-- ==== Sys2Proof/Laws/KeepsFreeze.lean ====
section
/-! SUPPORT. What the operations of Freeze.lean keep (Keeps.lean). -/
set_option linter.unusedTactic false
set_option linter.unreachableTactic false
namespace Sys2Proof.Machine

theorem State.setFb_keeps {r_ : State} (s : State) (b : Nat) (v : Bool) (h_ : Keeps r_ s) : Keeps r_ (State.setFb s b v) := by
  unfold State.setFb
  repeat' with_reducible first
    | assumption
    | exact Keeps.refl _
    | apply State.wr_keeps
    | apply State.flushHeld_keeps
    | apply Keeps.foldl
    | apply Keeps.foldl_snd
    | dsimp only
    | split
    | (refine Keeps.of_some (by assumption) ?_)
    | (refine Keeps.of_snd (by assumption) ?_)
    | (refine Keeps.of_snd_snd (by assumption) ?_)
    | (intro _ _ _; beta_reduce)
    | (fail_if_no_progress apply Keeps.other)
    | intro _

theorem State.gapReset_keeps {r_ : State} (s : State) (h_ : Keeps r_ s) : Keeps r_ (State.gapReset s) := by
  unfold State.gapReset
  repeat' with_reducible first
    | assumption
    | exact Keeps.refl _
    | apply State.setReg_keeps
    | apply Keeps.foldl
    | apply Keeps.foldl_snd
    | dsimp only
    | split
    | (refine Keeps.of_some (by assumption) ?_)
    | (refine Keeps.of_snd (by assumption) ?_)
    | (refine Keeps.of_snd_snd (by assumption) ?_)
    | (intro _ _ _; beta_reduce)
    | (fail_if_no_progress apply Keeps.other)
    | intro _

theorem State.gapRecord_keeps {r_ : State} (s : State) (h_ : Keeps r_ s) : Keeps r_ (State.gapRecord s) := by
  unfold State.gapRecord
  repeat' with_reducible first
    | assumption
    | exact Keeps.refl _
    | apply State.setReg_keeps
    | apply State.record_keeps
    | apply Keeps.foldl
    | apply Keeps.foldl_snd
    | dsimp only
    | split
    | (refine Keeps.of_some (by assumption) ?_)
    | (refine Keeps.of_snd (by assumption) ?_)
    | (refine Keeps.of_snd_snd (by assumption) ?_)
    | (intro _ _ _; beta_reduce)
    | (fail_if_no_progress apply Keeps.other)
    | intro _

theorem State.freezeBook_keeps {r_ : State} (s : State) (h_ : Keeps r_ s) : Keeps r_ (State.freezeBook s) := by
  unfold State.freezeBook
  repeat' with_reducible first
    | assumption
    | exact Keeps.refl _
    | apply State.wr_keeps
    | apply State.startTimer_keeps
    | apply State.setFb_keeps
    | apply State.gapReset_keeps
    | apply Keeps.foldl
    | apply Keeps.foldl_snd
    | dsimp only
    | split
    | (refine Keeps.of_some (by assumption) ?_)
    | (refine Keeps.of_snd (by assumption) ?_)
    | (refine Keeps.of_snd_snd (by assumption) ?_)
    | (intro _ _ _; beta_reduce)
    | (fail_if_no_progress apply Keeps.other)
    | intro _

theorem State.thawBook_keeps {r_ : State} (s : State) (h_ : Keeps r_ s) : Keeps r_ (State.thawBook s) := by
  unfold State.thawBook
  extract_lets +onlyGivenNames s1_0
  have h_s1_0 : Keeps r_ s1_0 := by
    unfold s1_0
    repeat' with_reducible first
      | assumption
      | exact Keeps.refl _
      | apply State.wr_keeps
      | apply State.stopTimer_keeps
      | apply State.setFb_keeps
      | apply State.gapRecord_keeps
      | apply Keeps.foldl
      | apply Keeps.foldl_snd
      | dsimp only
      | split
      | (refine Keeps.of_some (by assumption) ?_)
      | (refine Keeps.of_snd (by assumption) ?_)
      | (refine Keeps.of_snd_snd (by assumption) ?_)
      | (intro _ _ _; beta_reduce)
      | (fail_if_no_progress apply Keeps.other)
      | intro _
  clear_value s1_0
  repeat' with_reducible first
    | assumption
    | exact Keeps.refl _
    | apply State.wr_keeps
    | apply State.stopTimer_keeps
    | apply State.setFb_keeps
    | apply State.gapRecord_keeps
    | apply Keeps.foldl
    | apply Keeps.foldl_snd
    | dsimp only
    | split
    | (refine Keeps.of_some (by assumption) ?_)
    | (refine Keeps.of_snd (by assumption) ?_)
    | (refine Keeps.of_snd_snd (by assumption) ?_)
    | (intro _ _ _; beta_reduce)
    | (fail_if_no_progress apply Keeps.other)
    | intro _

theorem State.autoThaw_keeps {r_ : State} (s : State) (h_ : Keeps r_ s) : Keeps r_ (State.autoThaw s) := by
  unfold State.autoThaw
  repeat' with_reducible first
    | assumption
    | exact Keeps.refl _
    | apply State.bump_keeps
    | apply State.raise_keeps
    | apply State.thawBook_keeps
    | apply Keeps.foldl
    | apply Keeps.foldl_snd
    | dsimp only
    | split
    | (refine Keeps.of_some (by assumption) ?_)
    | (refine Keeps.of_snd (by assumption) ?_)
    | (refine Keeps.of_snd_snd (by assumption) ?_)
    | (intro _ _ _; beta_reduce)
    | (fail_if_no_progress apply Keeps.other)
    | intro _

theorem execFreezeLimitExpire_keeps {r_ : State} (s : State) (h_ : Keeps r_ s) : KeepsNext r_ (execFreezeLimitExpire s) := by
  unfold execFreezeLimitExpire
  repeat' with_reducible first
    | assumption
    | exact Keeps.refl _
    | apply KeepsNext.next
    | apply KeepsNext.refused
    | apply State.wake_keeps
    | apply gathered_keeps
    | apply State.autoThaw_keeps
    | apply Keeps.foldl
    | apply Keeps.foldl_snd
    | dsimp only
    | split
    | (refine Keeps.of_some (by assumption) ?_)
    | (refine Keeps.of_snd (by assumption) ?_)
    | (refine Keeps.of_snd_snd (by assumption) ?_)
    | (intro _ _ _; beta_reduce)
    | (fail_if_no_progress apply Keeps.other)
    | intro _
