-- ==== Sys2Proof/Laws/KeepsTables.lean ====
section
/-! SUPPORT. What the operations of Tables.lean keep (Keeps.lean). -/
set_option linter.unusedTactic false
set_option linter.unreachableTactic false
namespace Sys2Proof.Machine

theorem State.policerEntryWrite_keeps {r_ : State} (s : State) (n : Nat) (v : Nat) (h_ : Keeps r_ s) : Keeps r_ (State.policerEntryWrite s n v).2 := by
  unfold State.policerEntryWrite
  repeat' with_reducible first
    | assumption
    | exact Keeps.refl _
    | apply State.setEnt_keeps
    | apply State.setReg_keeps
    | apply Keeps.foldl
    | apply Keeps.foldl_snd
    | dsimp only
    | split
    | (refine Keeps.of_some (by assumption) ?_)
    | (refine Keeps.of_snd (by assumption) ?_)
    | (refine Keeps.of_snd_snd (by assumption) ?_)
    | (intro _ _ _; beta_reduce)
    | (fail_if_no_progress apply Keeps.other)
    | intro _

theorem State.queueUpdate_keeps {r_ : State} (s : State) (u : Nat) (idx : Nat) (i : Nat) (v : Nat) (a : Agent) (h_ : Keeps r_ s) : Keeps r_ (State.queueUpdate s u idx i v a) := by
  unfold State.queueUpdate
  extract_lets +onlyGivenNames next_0
  try clear_value next_0
  repeat' with_reducible first
    | assumption
    | exact Keeps.refl _
    | apply State.busyNow_keeps
    | apply Keeps.foldl
    | apply Keeps.foldl_snd
    | dsimp only
    | split
    | (refine Keeps.of_some (by assumption) ?_)
    | (refine Keeps.of_snd (by assumption) ?_)
    | (refine Keeps.of_snd_snd (by assumption) ?_)
    | (intro _ _ _; beta_reduce)
    | (fail_if_no_progress apply Keeps.other)
    | intro _

theorem State.applyUpdate_keeps {r_ : State} (s : State) (w : TableUpdate) (h_ : Keeps r_ s) : Keeps r_ (State.applyUpdate s w).2 := by
  unfold State.applyUpdate
  extract_lets +onlyGivenNames i_0 v_1 u_2
  try clear_value i_0
  try clear_value v_1
  try clear_value u_2
  repeat' with_reducible first
    | assumption
    | exact Keeps.refl _
    | apply State.setEnt_keeps
    | apply Keeps.foldl
    | apply Keeps.foldl_snd
    | dsimp only
    | split
    | (refine Keeps.of_some (by assumption) ?_)
    | (refine Keeps.of_snd (by assumption) ?_)
    | (refine Keeps.of_snd_snd (by assumption) ?_)
    | (intro _ _ _; beta_reduce)
    | (fail_if_no_progress apply Keeps.other)
    | intro _

theorem State.holdStatus_keeps {r_ : State} (s : State) (w : TableUpdate) (c : Abort) (h_ : Keeps r_ s) : Keeps r_ (State.holdStatus s w c) := by
  unfold State.holdStatus
  repeat' with_reducible first
    | assumption
    | exact Keeps.refl _
    | apply Keeps.foldl
    | apply Keeps.foldl_snd
    | dsimp only
    | split
    | (refine Keeps.of_some (by assumption) ?_)
    | (refine Keeps.of_snd (by assumption) ?_)
    | (refine Keeps.of_snd_snd (by assumption) ?_)
    | (intro _ _ _; beta_reduce)
    | (fail_if_no_progress apply Keeps.other)
    | intro _

theorem State.updateEnd_keeps {r_ : State} (s : State) (w : TableUpdate) (c : Abort) (h_ : Keeps r_ s) : Keeps r_ (State.updateEnd s w c) := by
  unfold State.updateEnd
  repeat' with_reducible first
    | assumption
    | exact Keeps.refl _
    | apply State.finish_keeps
    | apply State.holdStatus_keeps
    | apply Keeps.foldl
    | apply Keeps.foldl_snd
    | dsimp only
    | split
    | (refine Keeps.of_some (by assumption) ?_)
    | (refine Keeps.of_snd (by assumption) ?_)
    | (refine Keeps.of_snd_snd (by assumption) ?_)
    | (intro _ _ _; beta_reduce)
    | (fail_if_no_progress apply Keeps.other)
    | intro _

theorem State.queuePlace_keeps {r_ : State} (s : State) (h_ : Keeps r_ s) : Keeps r_ (State.queuePlace s) := by
  unfold State.queuePlace
  extract_lets +onlyGivenNames came_0 s1_1
  try clear_value came_0
  have h_s1_1 : Keeps r_ s1_1 := by
    unfold s1_1
    repeat' with_reducible first
      | assumption
      | exact Keeps.refl _
      | apply State.finish_keeps
      | apply Keeps.foldl
      | apply Keeps.foldl_snd
      | dsimp only
      | split
      | (refine Keeps.of_some (by assumption) ?_)
      | (refine Keeps.of_snd (by assumption) ?_)
      | (refine Keeps.of_snd_snd (by assumption) ?_)
      | (intro _ _ _; beta_reduce)
      | (fail_if_no_progress apply Keeps.other)
      | intro _
  clear_value s1_1
  repeat' with_reducible first
    | assumption
    | exact Keeps.refl _
    | apply State.finish_keeps
    | apply Keeps.foldl
    | apply Keeps.foldl_snd
    | dsimp only
    | split
    | (refine Keeps.of_some (by assumption) ?_)
    | (refine Keeps.of_snd (by assumption) ?_)
    | (refine Keeps.of_snd_snd (by assumption) ?_)
    | (intro _ _ _; beta_reduce)
    | (fail_if_no_progress apply Keeps.other)
    | intro _
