theorem State.wdCheck_keeps {r_ : State} (s : State) (ch : Nat) (h_ : Keeps r_ s) : Keeps r_ (State.wdCheck s ch) := by
  unfold State.wdCheck
  repeat' with_reducible first
    | assumption
    | exact Keeps.refl _
    | apply State.wdBreak_keeps
    | apply Keeps.foldl
    | apply Keeps.foldl_snd
    | dsimp only
    | split
    | (refine Keeps.of_some (by assumption) ?_)
    | (refine Keeps.of_snd (by assumption) ?_)
    | (refine Keeps.of_snd_snd (by assumption) ?_)
    | (intro _ _ _; beta_reduce)
    | (fail_if_no_progress apply Keeps.other)
    | intro _

theorem State.watchStep_keeps {r_ : State} (s : State) (h_ : Keeps r_ s) : Keeps r_ (State.watchStep s) := by
  unfold State.watchStep
  extract_lets +onlyGivenNames s1_0 s2_1
  have h_s1_0 : Keeps r_ s1_0 := by
    unfold s1_0
    repeat' with_reducible first
      | assumption
      | exact Keeps.refl _
      | apply State.stallCheck_keeps
      | apply State.fireIf_keeps
      | apply State.wdCheck_keeps
      | apply Keeps.foldl
      | apply Keeps.foldl_snd
      | dsimp only
      | split
      | (refine Keeps.of_some (by assumption) ?_)
      | (refine Keeps.of_snd (by assumption) ?_)
      | (refine Keeps.of_snd_snd (by assumption) ?_)
      | (intro _ _ _; beta_reduce)
      | (fail_if_no_progress apply Keeps.other)
      | intro _
  clear_value s1_0
  have h_s2_1 : Keeps r_ s2_1 := by
    unfold s2_1
    repeat' with_reducible first
      | assumption
      | exact Keeps.refl _
      | apply State.stallCheck_keeps
      | apply State.fireIf_keeps
      | apply State.wdCheck_keeps
      | apply Keeps.foldl
      | apply Keeps.foldl_snd
      | dsimp only
      | split
      | (refine Keeps.of_some (by assumption) ?_)
      | (refine Keeps.of_snd (by assumption) ?_)
      | (refine Keeps.of_snd_snd (by assumption) ?_)
      | (intro _ _ _; beta_reduce)
      | (fail_if_no_progress apply Keeps.other)
      | intro _
  clear_value s2_1
  repeat' with_reducible first
    | assumption
    | exact Keeps.refl _
    | apply State.stallCheck_keeps
    | apply State.fireIf_keeps
    | apply State.wdCheck_keeps
    | apply Keeps.foldl
    | apply Keeps.foldl_snd
    | dsimp only
    | split
    | (refine Keeps.of_some (by assumption) ?_)
    | (refine Keeps.of_snd (by assumption) ?_)
    | (refine Keeps.of_snd_snd (by assumption) ?_)
    | (intro _ _ _; beta_reduce)
    | (fail_if_no_progress apply Keeps.other)
    | intro _

theorem State.newTick_keeps {r_ : State} (s : State) (h_ : Keeps r_ s) : Keeps r_ (State.newTick s) := by
  unfold State.newTick
  repeat' with_reducible first
    | assumption
    | exact Keeps.refl _
    | apply State.setReg_keeps
    | apply Keeps.foldl
    | apply Keeps.foldl_snd
    | dsimp only
    | split
    | (refine Keeps.of_some (by assumption) ?_)
    | (refine Keeps.of_snd (by assumption) ?_)
    | (refine Keeps.of_snd_snd (by assumption) ?_)
    | (intro _ _ _; beta_reduce)
    | (fail_if_no_progress apply Keeps.other)
    | intro _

◆ PROMPT
The answer consists of the lines above that include the word "freezeBook", each copied exactly.

◆ ANSWER TO THIS EXERCISE
theorem State.freezeBook_keeps {r_ : State} (s : State) (h_ : Keeps r_ s) : Keeps r_ (State.freezeBook s) := by
  unfold State.freezeBook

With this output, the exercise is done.